On Tuesday, May 22, 2018, Congress passed the Economic Growth, Regulatory Relief, and Consumer Protection Act (P.L. 115-174), which includes new protections for student loan borrowers. The bill is expected to be signed into law by the President.
Two of the changes apply only to new private student loans made 180 days after enactment of the legislation.
- The legislation prevents lenders of private student loans from declaring a private student loan to be in default or otherwise accelerate the debt solely because of the death or bankruptcy of the loan’s consigner. This bans so-called “auto-default” clauses.
- The legislation requires private student loans to release cosigners from their obligation to repay the student loan upon the death of the student borrower.
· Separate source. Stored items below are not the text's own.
-- ==== Sys2Proof/Word.lean ====
section
/-! DEFINITION. The word types of the machine (R9, R13, R42, R45, R47). -/

namespace Sys2Proof

/-- One byte of memory. -/
abbrev Byte := BitVec 8

/-- The 64-bit register width of the scalar and lane register files (R42). -/
abbrev Word := BitVec 64

/-- A scalar instruction word (R45). -/
abbrev ScalarBits := BitVec 32

/-- A lane word or clause header (R47, R51). -/
abbrev LaneBits := BitVec 96

/-- The name of a scalar register, s0 to s63 (R42). -/
abbrev SReg := BitVec 6

/-- The name of a predicate bit of the scalar stream, q0 to q15 (R42). -/
abbrev QReg := BitVec 4

end Sys2Proof
end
The legislation also facilitates the creation of loan rehabilitation programs for private student loan programs. It amends the Fair Credit Reporting Act to allow (but not require) lenders to remove a private student loan default from a borrower’s credit history in connection with the borrower’s completion of a loan rehabilitation program. The loan rehabilitation program must require a specified number of consecutive on-time monthly payments that demonstrate “a renewed ability and willingness to repay the loan.” This is a one-time opportunity per loan.
Finally, the legislation requires the Financial Literacy and Education Commission to develop and promote best practices for teaching financial literacy skills at colleges and universities and help college students make smarter borrowing decisions. The best practices will include methods for increasing student awareness of their total debt, monthly payments and repayment options, communicating the importance of graduating on a student’s ability to repay their student loans, and determining the most effective ways of engaging students in financial literacy education.